Nathaniel has a Negative Bias
Nathaniel created the dark side not only by leaving out the good characteristics of religion but by how he painted people and scenes. One type of the main character he chose was greatly flawed and struggled endlessly, often not ending well. His scenes involved things like dark woods with plant and animal life that were creepy and had names from the evil spirit world. Another favorite scene he chose was the bar and drinking scene set in ornate rooms with low-life characters. The main character started out pure and became defiled. The typical main characters were coming-of-age young ladies or gentlemen tainted by Nathaniel Hawthorne’s Dark Side.
I justified reading further by considering the reading a study of the New Englanders from a viewpoint other than considering them perfect; an outside-of-religious viewpoint. Soon, I noticed something else. Wisdom and beauty were missing from large chunks of the stories. God blesses people with talents. When they use them rightly, He blesses them more. When used for the dark side, He removes the beauty of their talent.

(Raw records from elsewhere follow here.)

-- ==== Sys2Proof/Machine/Core.lean ====
section
/-! DEFINITION. The machine as the host runs it. -/

def Sys2Proof.core : Host.Core := { State := Sys2Proof.Machine.State, Fault := Sys2Proof.Machine.Fault, Refusal := Sys2Proof.Machine.Refusal, step := Sys2Proof.Machine.step, reset := Sys2Proof.Machine.State.reset }
end

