/-! ### One step of each instruction (95_test_vectors.md §3) -/

/-- 0x7F + 0x01: signed overflow, positive to negative. -/
theorem test_add_overflow :
    got (step (withRegs (prog [0x0F01]) [(16, 0x7F), (17, 0x01)])) (fun t => (t.reg 16, hsvnzc t, t.pc)) =
      some (0x80, [true, false, true, true, false, false], 1) := by decide
/-- E1: `add r28,r28` on 0x90, the source also the destination. -/
theorem test_add_itself :
    got (step (withRegs (prog [0x0FCC]) [(28, 0x90)])) (fun t => (t.reg 28, hsvnzc t)) =
      some (0x20, [false, true, true, false, false, true]) := by decide
/-- E2: Z = 0xFFC1, `adiw ZH:ZL,63`: wrap exactly to zero; H not written. -/
theorem test_adiw_wraps :
    got (step (marked (withRegs (prog [0x96FF]) [(31, 0xFF), (30, 0xC1)]))) (fun t => (t.z, hsvnzc t)) =
      some (0, [true, false, false, false, true, true]) := by decide
/-- 0x7FFF + 1: signed overflow. -/
theorem test_adiw_overflow :
    got (step (withRegs (prog [0x9601]) [(25, 0x7F), (24, 0xFF)])) (fun t => (t.reg 25, t.reg 24, hsvnzc t)) =
      some (0x80, 0x00, [false, false, true, true, false, false]) := by decide
/-- 0xF0 and 0x0F: disjoint masks; H and C kept. -/
theorem test_and_zero :
    got (step (marked (withRegs (prog [0x2023]) [(2, 0xF0), (3, 0x0F)]))) (fun t => (t.reg 2, hsvnzc t)) =
      some (0, [true, false, false, false, true, true]) := by decide
/-- R111's example: 0xF3 and K = 0xA5. -/
theorem test_andi_negative :
    got (step (marked (withRegs (prog [0x7A15]) [(17, 0xF3)]))) (fun t => (t.reg 17, hsvnzc t)) =
      some (0xA1, [true, true, false, true, false, true]) := by decide
/-- `lsr` of 0x81: the sign bit is not kept. -/
theorem test_lsr_sign_bit :
    got (step (marked (withRegs (prog [0x9406]) [(0, 0x81)]))) (fun t => (t.reg 0, hsvnzc t)) =
      some (0x40, [true, true, true, false, false, true]) := by decide
/-- `lsr` of 0x01: Z and C together. -/
theorem test_lsr_zero_and_carry :
    got (step (withRegs (prog [0x9406]) [(0, 0x01)])) (fun t => (t.reg 0, hsvnzc t)) =
      some (0, [false, true, true, false, true, true]) := by decide
/-- `mov r16,r0`: r0 kept, no flag written. -/
theorem test_mov :
    got (step (marked (withRegs (prog [0x2D00]) [(0, 0x3C)]))) (fun t => (t.reg 16, t.reg 0, hsvnzc t)) =
      some (0x3C, 0x3C, [true, false, false, false, false, true]) := by decide
/-- `movw r17:r16,r1:r0`: low to low, high to high. -/
theorem test_movw :
    got (step (withRegs (prog [0x0180]) [(1, 0x12), (0, 0x34)])) (fun t => (t.reg 17, t.reg 16, t.pc)) =
      some (0x12, 0x34, 1) := by decide
/-- `ldi r16,0x00`: Z not set. -/
theorem test_ldi_sets_no_flag :
    got (step (withRegs (prog [0xE000]) [(16, 0xFF)])) (fun t => (t.reg 16, t.flags.z)) = some (0, false) := by
  decide
/-- `lds r2,0x0100`: two words. -/
theorem test_lds_ram :
    got (step (withRam (prog [0x9020, 0x0100]) [(0x100, 0x5A)])) (fun t => (t.reg 2, t.pc)) = some (0x5A, 2) := by
  decide
/-- `lds r5,0x005F` with I T H S V N Z C = 1 0 1 0 1 0 1 0: SREG as a byte. -/
theorem witness_lds_sreg :
    got (step ((prog [0x9050, 0x005F]).setFlags ⟨true, false, true, false, true, false, true, false⟩))
      (fun t => t.reg 5) = some 0xAA := by decide
/-- `lds r2,0xFF00` with RAMPD_BITS = 8, RAMPD = 1: reads 0x01FF00. -/
theorem test_lds_segment :
    got (execLds 2 0xFF00
      (withRam (wideRam { prog [] with rampd := 1, cfg := { State.reset.cfg with rampdBits := 8 } })
        [(0x1FF00, 0x66)])) (fun t => t.reg 2) = some 0x66 := by decide
/-- `lds r6,0x0030`, class Io: a draw, and the next read will be another. -/
theorem witness_lds_io_draws :
    got (step (prog [0x9060, 0x0030])) (fun t => (t.reg 6, t.draws)) = some (Config.ioDraw 0, 1) := rfl
/-- `ld r1,Z` at 0x61. -/
theorem test_ldZ :
    got (step (withRam (withRegs (prog [0x8010]) [(30, 0x61)]) [(0x61, 0x11)])) (fun t => (t.reg 1, t.z, t.pc)) =
      some (0x11, 0x61, 1) := by decide
/-- `ld r30,Z` at 0x60: Z becomes 0x0010. -/
theorem test_ldZ_into_zl :
    got (step (withRam (withRegs (prog [0x81E0]) [(30, 0x60)]) [(0x60, 0x10)])) (fun t => t.z) = some 0x10 := by
  decide
/-- `ld r0,Z+` at 0xFFFF: Z wraps to 0. -/
theorem test_ldZInc_wraps :
    got (step (withRam (wideRam (withRegs (prog [0x9001]) [(30, 0xFF), (31, 0xFF)])) [(0xFFFF, 0x77)]))
      (fun t => (t.reg 0, t.z)) = some (0x77, 0) := by decide
/-- `ld r30,Z+` is refused. -/
theorem test_ldZInc_into_z_refused : why (step (prog [0x91E1])) = some .ldPostincIntoZ := by decide
/-- `ld r3,-Z` from 0x63 reads 0x62. -/
theorem test_ldZDec :
    got (step (withRam (withRegs (prog [0x9032]) [(30, 0x63)]) [(0x62, 0x12), (0x63, 0x13)]))
      (fun t => (t.reg 3, t.z)) = some (0x12, 0x62) := by decide
/-- `ld r31,-Z` is refused. -/
theorem test_ldZDec_into_z_refused : why (step (prog [0x91F2])) = some .ldPredecIntoZ := by decide
/-- `ldd r4,Z+2` from 0x62 reads 0x64, Z unchanged. -/
theorem test_lddZ :
    got (step (withRam (withRegs (prog [0x8042]) [(30, 0x62)]) [(0x64, 0x14)])) (fun t => (t.reg 4, t.z)) =
      some (0x14, 0x62) := by decide
/-- `ldd r6,Z+63` from 0xFFF0: the address wraps to 0x002F, an Io address: a draw. -/
theorem test_lddZ_wraps :
    got (step (withRegs (prog [0xAC67]) [(30, 0xF0), (31, 0xFF)])) (fun t => (t.reg 6, t.z)) =
      some (Config.ioDraw 0, 0xFFF0) := rfl
/-- `lds r7,0x0900`, Unmapped, is refused. -/
theorem witness_refusal_unmapped_lds : why (step (prog [0x9070, 0x0900])) = some .unmappedDataAddress := by decide

/-! ### The assembler's text (source examples, 30_encoding.md §7) -/

theorem test_asm_prints_lds : Asm.print (.lds 2 0xFF00) = "lds r2,0xFF00".toList := by decide
theorem test_asm_prints_pair : Asm.print (.movw 16 0) = "movw r17:r16,r1:r0".toList := by decide
theorem test_asm_reads_pointer : Asm.read "adiw ZH:ZL,63 ; Add 63".toList = some (.adiw 30 63) := by decide
theorem test_asm_reads_label : Asm.read "check: LDI r30,0x60".toList = some (.ldi 30 0x60) := by decide
theorem test_asm_refuses_low_register : Asm.read "ldi r2,1".toList = none := by decide

/-! ### Witnesses -/

/-- One state on an AVRrc device. -/
def avrrcState : State := { State.reset with cfg := Config.forCore .avrrc }

/-- A state with one word of program memory: the given word. -/
def oneWordFlash (w : Word) : State := { prog [w] with cfg := { State.reset.cfg with flashWords := 1, endAddr := 1 } }

theorem witness_StepRunsDecodedInstruction :
    (prog [0x9020, 0x0100]).cfg.core ≠ .avrrc ∧ (prog [0x9020, 0x0100]).pc < (prog [0x9020, 0x0100]).cfg.flashWords ∧
    decodeWord (prog [0x9020, 0x0100]).cfg.admitGk ((prog [0x9020, 0x0100]).pmWord 0)
      ((prog [0x9020, 0x0100]).pmWord 1) = some (.lds 2 0x100) ∧
    isAvailable (prog [0x9020, 0x0100]).cfg (.lds 2 0x100) = true ∧
    1 < (prog [0x9020, 0x0100]).cfg.flashWords := by decide

/-- Each clause of StepRefusesByFirstFailedCheck, reached. -/
theorem witness_refusal_core : why (step avrrcState) = some .coreNotModelled := by decide
theorem witness_refusal_pc : why (step ({ oneWordFlash 0 with pc := 1 } : State)) = some .pcOutOfRange := by decide
theorem witness_refusal_opcode : why (step (prog [0x0000])) = some .opcodeNotInSpec := by decide
theorem witness_refusal_device :
    why (step { prog [0x0100] with cfg := { State.reset.cfg with hasMovw := false } }) =
      some .instructionNotOnThisDevice := by decide
theorem witness_refusal_second_word : why (step (oneWordFlash 0x9020)) = some .pcOutOfRange := by decide
theorem witness_refusal_unmapped_ldZ : why (step (withRegs (prog [0x8010]) [(31, 0x09)])) = some .unmappedDataAddress := by
  decide
theorem witness_refusal_unmapped_ldZInc :
    why (step (withRegs (prog [0x9001]) [(31, 0x09)])) = some .unmappedDataAddress := by decide
theorem witness_refusal_unmapped_ldZDec : why (step (prog [0x9032])) = some .unmappedDataAddress := by decide
theorem witness_refusal_unmapped_lddZ :
    why (step (withRegs (prog [0x8042]) [(31, 0x08), (30, 0xFE)])) = some .unmappedDataAddress := by decide

theorem witness_DecodeOfEncodeIsTheInstruction : (Instr.lddZ 31 63).wellFormed = true := by decide
theorem witness_EncodeOfDecodedIsTheWords : decodeWord false 0x96FF 7 = some (.adiw 30 63) := by decide
theorem witness_OpcodeRowsAreDisjoint :
    ∃ p q : OpRow, opcodeTable[11]? = some p ∧ opcodeTable[12]? = some q ∧ p.fits 0x8000 = true ∧
      q.fits 0x8000 = true := ⟨_, _, rfl, rfl, by decide, by decide⟩
theorem witness_LengthIsToldByTheFirstWord : decodeWord true 0x9000 0x0100 = some (.lds 0 0x0100) := by decide
theorem witness_AdmitGk :
    decodeWord false 0x9000 5 = some (.lds 0 5) ∧ decodeWord true 0x9001 5 = some (.ldZInc 0) := by decide
theorem witness_PlacedInstructionRunsNext :
    State.reset.pm.wf = true ∧ State.reset.cfg.core ≠ .avrrc ∧ State.reset.cfg.admitGk = true ∧
    State.reset.pc + 1 < State.reset.cfg.flashWords ∧ isAvailable State.reset.cfg (.lds 2 0xFF00) = true ∧
    decodeTableWord 32 0xFF009020 = some (.lds 2 0xFF00) := by decide
theorem witness_ImageWordsAreLowByteFirst :
    State.reset.pm.wf = true ∧ (State.reset.loadImage 0 [0x01, 0xE0]).pmWord 0 = 0xE001 := by decide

Dark Side Evaporates Creativity
Nathaniel’s choice to dwell on the dark side wasted a talent that could have captured our nation’s history in a phenomenal way. He possessed the ability to use character description and scene development to build suspense in his story plot. He knew his time era’s historical setting well and could weld purpose from it, dark purpose. Then he failed to build traits with stability, the heroes failed, and the scenes closed in on the reader. Scenes he wrapped in evil surmising lacked creative language. Quality metaphors vanished in his dark scenes.
Finally, I reached my limit of enduring Nathaniel Hawthorne’s Dark Side. The continual hope of the next story improving grieved me. Finally, I realized that there was not going to be a better one. Frankly, I like to hear New England’s History from a more moderate view. I deposited the book into the dumpster.